Country singing isn’t an arm-wrestling contest (though Trace Adkins has the skill set for both of those), and it’s not heresy to favor, say, George Jones over Marty Robbins, or Patsy Cline over Connie Smith. But Dolly Parton called Smith the best female country singer, and I’ll start arguing with Dolly Parton the same day I start arm-wrestling Trace Adkins. Anyone unmoved by hearing Smith’s strong, clear, emotional alto on a traditional country song should line up at their primary care physician’s office for ear wax removal.

Anderson’s ear canals were apparently unclogged in 1963, when he first heard Smith singing Jean Shepard’s “I Thought of You” at a talent contest in Ohio (she won). Less than a year later, he persuaded her to come to Nashville. And the next thing she knew, Marty Robbins was winking away (and he hadn’t even heard her sing).

That March evening, she got to watch as Kitty Wells sang on the Opry.

And guitar hero Leon Rhodes squired her out of Ryman Auditorium, through Tootsies (“I was scared to death,” says Smith, never one for the barrooms), across Broadway and over to Tubb’s Record Shop, where she sang Anderson’s “Walk Out Backwards” and impressed her favorite, Loretta Lynn.

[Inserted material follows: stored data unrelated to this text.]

-- ==== Sys2Proof/Machine/KrytgerControl.lean ====
section
/-!
DEFINITION. Krytger: the control instructions (R160 to R169), the illegal opcodes (R133), and the completion of FENCE.
-/
namespace Sys2Proof.Machine

open Host

/-- A relative branch by a number of words from the branch instruction (R132); in the immediate buffer a target outside the loaded words
is a translation fault (R147). -/
def relBranch (s : State) (n : Chan) (x : Ctx) (words : Word) (t : State) : Done :=
  let g := s.chans[n].graver
  let target := g.ctx[x].pc + 4 * words
  if inImm g x && target.toNat / 4 ≥ g.imm.length then .leaveImm else .jump target t

/-- A register-indirect branch (R162): in the immediate buffer it leaves the buffer for the window (R147). -/
def regBranch (n : Chan) (x : Ctx) (target : Word) (t : State) : Done :=
  .jump target (updGraver t n fun g => { g with immBusy := if x = 2 then false else g.immBusy })

/-- JMP and the branch of CALL (R162). -/
def jumpForm (s : State) (n : Chan) (x : Ctx) (k : Fields) (t : State) : Done :=
  if k.b == 0 then relBranch s n x k.ext t else regBranch n x ((gr (s.context n x) k.a &&& ~~~3) + 4 * k.ext) t

/-- The field check of JMP and CALL (Table 5.3). -/
def jumpFields (k : Fields) : Bool := zeroFields k true true false false && (k.b == 1 || (k.b == 0 && k.a == 0))

/-- NOP (R160). -/
def execNop (n : Chan) (k : Fields) (s : State) : Outcome State Fault Refusal :=
  .next (issue 0x00 n k s fun _ s => checked (zeroFields k false false false false) (.next s))

/-- HALT (R161): the context halts with its program counter past the instruction. -/
def execHalt (n : Chan) (k : Fields) (s : State) : Outcome State Fault Refusal :=
  .next (issue 0x01 n k s fun x s => checked (zeroFields k false false false false) (.next (haltCtx s n x)))

/-- JMP (R162). -/
def execJmp (n : Chan) (k : Fields) (s : State) : Outcome State Fault Refusal :=
  .next (issue 0x02 n k s fun x s => checked (jumpFields k) (jumpForm s n x k s))

/-- JCC (R163). -/
def execJcc (n : Chan) (k : Fields) (s : State) : Outcome State Fault Refusal :=
  .next (issue 0x03 n k s fun x s =>
    if !zeroFields k true false true true || (k.c != 0xF && k.a != 0) then .fault .illegal
    else
      match condition s n (s.context n x) k.c k.a with
      | none => .fault .illegal
      | some true => relBranch s n x (imm14 k) s
      | some false => .next s)

/-- CALL (R164): g15 takes the address of the next instruction, then the branch of JMP, which reads g15 as it now stands (assumption 27). -/
def execCall (n : Chan) (k : Fields) (s : State) : Outcome State Fault Refusal :=
  .next (issue 0x04 n k s fun x s =>
    let t := updCtx s n x fun c => setGr c 15 (nextPc c.pc true)
    checked (jumpFields k) (jumpForm t n x k t))

/-- RET (R165): pc = g15 & ~3. In the immediate buffer it branches within the buffer (assumption 9). -/
def execRet (n : Chan) (k : Fields) (s : State) : Outcome State Fault Refusal :=
  .next (issue 0x05 n k s fun x s =>
    let g := s.chans[n].graver
    let target := gr g.ctx[x] 15 &&& ~~~3
    checked (zeroFields k false false false false)
      (if inImm g x && target.toNat / 4 ≥ g.imm.length then .leaveImm else .jump target s))

/-- The loop counter that bits 1:0 of C name (Table 5.3). -/
def counterOf (k : Fields) : Fin 4 := ⟨k.c.toNat % 4, by omega⟩

/-- LOOP (R166): the counter and the start address, or past the ENDL when the count is 0. -/
def execLoop (n : Chan) (k : Fields) (s : State) : Outcome State Fault Refusal :=
  .next (issue 0x06 n k s fun x s =>
    let c := s.context n x
    let count := if immBit k 13 then k.ext else gr c k.a
    let off := immField k 12 0
    let l : LoopCounter := { count := count, start := nextPc c.pc (immBit k 13), stop := c.pc + 4 * word off }
    let t := updCtx s n x fun c => { c with lc := c.lc.set (counterOf k) l }
    checked (zeroFields k true false true true && regOrExtOk k && k.c.toNat < 4 && off != 0)
      (if count == 0 then relBranch s n x (word (off + 1)) t else .next t))

/-- ENDL (R166): count down and branch to the start while the counter is not 0. -/
def execEndl (n : Chan) (k : Fields) (s : State) : Outcome State Fault Refusal :=
  .next (issue 0x07 n k s fun x s =>
    let l := (s.context n x).lc[counterOf k]
    let count := if l.count == 0 then 0 else l.count - 1
    let t := updCtx s n x fun c => { c with lc := c.lc.set (counterOf k) { l with count := count } }
    checked (zeroFields k false false true false && k.c.toNat < 4) (if count != 0 then .jump l.start t else .next t))

/-- YIELD (R167): the context stands aside for n decisions, 0 acting as 1. -/
def execYield (n : Chan) (k : Fields) (s : State) : Outcome State Fault Refusal :=
  .next (issue 0x08 n k s fun x s =>
    checked (zeroFields k false false false true) (.next (updCtx s n x fun c => { c with yields := max k.imm.toNat 1 })))

/-- FENCE (R168): completes at once when its conditions hold, else the context waits. -/
def execFence (n : Chan) (k : Fields) (s : State) : Outcome State Fault Refusal :=
  .next (issue 0x09 n k s fun x s =>
    let mem := immBit k 0
    let out := immBit k 1
    checked (zeroFields k false false false true && immZero k 13 2 && (mem || out))
      (if fenceHolds s n x mem out false then .next s
      else .next (updCtx s n x fun c => { c with state := .waiting (.fence mem out (out && s.chans[n].force.safe.isSome)) })))

/-- The conditions of a waiting FENCE hold and the context continues (R168). -/
def execFenceComplete (n : Chan) (x : Ctx) (s : State) : Outcome State Fault Refusal :=
  .next (match (s.context n x).state with
    | .waiting (.fence mem out safe) => if fenceHolds s n x mem out safe then wake s n x else s
    | _ => s)

/-- TRAP (R169): suspends with its code. -/
def execTrap (n : Chan) (k : Fields) (s : State) : Outcome State Fault Refusal :=
  .next (issue 0x0A n k s fun _ _ =>
    checked (zeroFields k false false false true && immZero k 13 8) (.fault (.trap (BitVec.ofNat 8 (immField k 7 0)))))

/-- One of the six unassigned opcodes, or a reserved form of an assigned one: ILLEGAL (R133). -/
def execIllegalOpcode (n : Chan) (opcode : BitVec 6) (k : Fields) (s : State) : Outcome State Fault Refusal :=
  .next (if unassigned opcode || reservedForm opcode k then issue opcode n k s fun _ _ => .fault .illegal else s)

end Sys2Proof.Machine
end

“She was pregnant with twins, and she sent (Lynn’s husband) Doo out to get me,” Smith said. “She told me I had what it took, and she told me some things about what to expect in the business.”

That summer, Smith made her Opry debut, bursting into tears as she left the stage over the moment’s emotion. She also heard herself on the radio for the first time, when “Once a Day” came on while she was riding through West Virginia. That song was a debut smash, topping the country chart for eight straight weeks.

And then decades passed, and she played the Opry thousands of other times, usually without the waterworks. She heard herself on the radio more times than she could possibly remember. She notched 30 Top 20 country hits, many of which she’ll sing on August 22 and 29 and September 12 during her residency at the Country Music Hall of Fame and Museum. Oh, and she married Marty Stuart, a fellow named for winkin’ Marty Robbins.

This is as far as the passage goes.